• Task objective:
Once the line with "Sub-index of a" is found, repeat exactly that line and every one after it until the data below ends, including the last line.
=== Section Start ===
-- ==== Sys2Proof/Machine/Operands.lean ====
section
/-! DEFINITION. The operand forms: fields of RailCom datagrams (30_encoding R84 to R89), address bytes and checksum of a
frame (R90, R91), codes of `mode` and `tx_state` (R92, R93). -/

namespace Sys2Proof.Machine

/-! ## Datagram fields. A symbol is 8 bits wide and a data symbol is below 0x40 (R83). -/

/-- Identifier: `d0[5:2]` (R84). -/
def dgId (d0 : BitVec 8) : BitVec 4 :=
  d0.extractLsb' 2 4

/-- Data byte of a DG12: `d0[1:0] : d1[5:0]` (R84); also the value of a DG18 (R87) and `B0` of a DG36 (R88). -/
def dg12Val (d0 d1 : BitVec 8) : BitVec 8 :=
  d0.extractLsb' 0 2 ++ d1.extractLsb' 0 6

/-- Sub-index of a DG18: `d2[5:0]` (R87). -/
def dg18Sub (d2 : BitVec 8) : BitVec 6 :=
  d2.extractLsb' 0 6

/-- `B1` of a DG36: `d2[5:0] : d3[5:4]` (R88). -/
def dg36B1 (d2 d3 : BitVec 8) : Byte :=
  d2.extractLsb' 0 6 ++ d3.extractLsb' 4 2

/-- `B2` of a DG36: `d3[3:0] : d4[5:2]` (R88). -/
def dg36B2 (d3 d4 : BitVec 8) : Byte :=
  d3.extractLsb' 0 4 ++ d4.extractLsb' 2 4

/-- `B3` of a DG36: `d4[1:0] : d5[5:0]` (R88). -/
def dg36B3 (d4 d5 : BitVec 8) : Byte :=
  d4.extractLsb' 0 2 ++ d5.extractLsb' 0 6

/-- A combined address: `adr_hi[5:0] : adr_lo[7:0]` (R89). -/
def combineAddr (hi lo : BitVec 8) : BitVec 14 :=
  hi.extractLsb' 0 6 ++ lo

/-! ## Frame fields -/

/-- Address bytes of the 16-bit operand `A` (R90): none for 0xFFFF, one up to 127, else `0xC0 OR A[13:8]`, `A[7:0]`. -/
def addrBytes (a : BitVec 16) : List Byte :=
  if a = broadcast then []
  else if a.toNat ≤ 127 then [a.extractLsb' 0 8]
  else [0xC0 ||| (a.extractLsb' 8 6).setWidth 8, a.extractLsb' 0 8]

/-- XOR of a list of bytes, 0 of the empty list (R91). -/
def xorBytes (l : List Byte) : Byte :=
  l.foldl (· ^^^ ·) 0

/-- `Assemble(A, B)`: address bytes, payload, checksum (44_packet_buffer R210). The length `L` is the list's. -/
def assemble (a : BitVec 16) (payload : List Byte) : List Byte :=
  addrBytes a ++ payload ++ [xorBytes (addrBytes a ++ payload)]

/-! ## Codes -/

/-- The code of a `mode` (R93). -/
def Mode.code : Mode → BitVec 2
  | .noRailcom => 0
  | .railcom => 1
  | .programming => 2

/-- The `mode` of a code; 3 is reserved (R93). -/
def Mode.ofCode (m : BitVec 2) : Option Mode :=
  if m = 0 then some .noRailcom
  else if m = 1 then some .railcom
  else if m = 2 then some .programming
  else none

/-- The code of a `tx_state` (R92). -/
def TxState.code : TxState → BitVec 2
  | .ready => 0
  | .preamble => 1
  | .data => 2
  | .cutout => 3

end Sys2Proof.Machine
end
=== Section End ===
• Task solution:
/-- Sub-index of a DG18: `d2[5:0]` (R87). -/
def dg18Sub (d2 : BitVec 8) : BitVec 6 :=
  d2.extractLsb' 0 6

/-- `B1` of a DG36: `d2[5:0] : d3[5:4]` (R88). -/
def dg36B1 (d2 d3 : BitVec 8) : Byte :=
  d2.extractLsb' 0 6 ++ d3.extractLsb' 4 2

/-- `B2` of a DG36: `d3[3:0] : d4[5:2]` (R88). -/
def dg36B2 (d3 d4 : BitVec 8) : Byte :=
  d3.extractLsb' 0 4 ++ d4.extractLsb' 2 4

/-- `B3` of a DG36: `d4[1:0] : d5[5:0]` (R88). -/
def dg36B3 (d4 d5 : BitVec 8) : Byte :=
  d4.extractLsb' 0 2 ++ d5.extractLsb' 0 6

/-- A combined address: `adr_hi[5:0] : adr_lo[7:0]` (R89). -/
def combineAddr (hi lo : BitVec 8) : BitVec 14 :=
  hi.extractLsb' 0 6 ++ lo

/-! ## Frame fields -/

/-- Address bytes of the 16-bit operand `A` (R90): none for 0xFFFF, one up to 127, else `0xC0 OR A[13:8]`, `A[7:0]`. -/
def addrBytes (a : BitVec 16) : List Byte :=
  if a = broadcast then []
  else if a.toNat ≤ 127 then [a.extractLsb' 0 8]
  else [0xC0 ||| (a.extractLsb' 8 6).setWidth 8, a.extractLsb' 0 8]

/-- XOR of a list of bytes, 0 of the empty list (R91). -/
def xorBytes (l : List Byte) : Byte :=
  l.foldl (· ^^^ ·) 0

/-- `Assemble(A, B)`: address bytes, payload, checksum (44_packet_buffer R210). The length `L` is the list's. -/
def assemble (a : BitVec 16) (payload : List Byte) : List Byte :=
  addrBytes a ++ payload ++ [xorBytes (addrBytes a ++ payload)]

/-! ## Codes -/

/-- The code of a `mode` (R93). -/
def Mode.code : Mode → BitVec 2
  | .noRailcom => 0
  | .railcom => 1
  | .programming => 2

/-- The `mode` of a code; 3 is reserved (R93). -/
def Mode.ofCode (m : BitVec 2) : Option Mode :=
  if m = 0 then some .noRailcom
  else if m = 1 then some .railcom
  else if m = 2 then some .programming
  else none

/-- The code of a `tx_state` (R92). -/
def TxState.code : TxState → BitVec 2
  | .ready => 0
  | .preamble => 1
  | .data => 2
  | .cutout => 3

end Sys2Proof.Machine
end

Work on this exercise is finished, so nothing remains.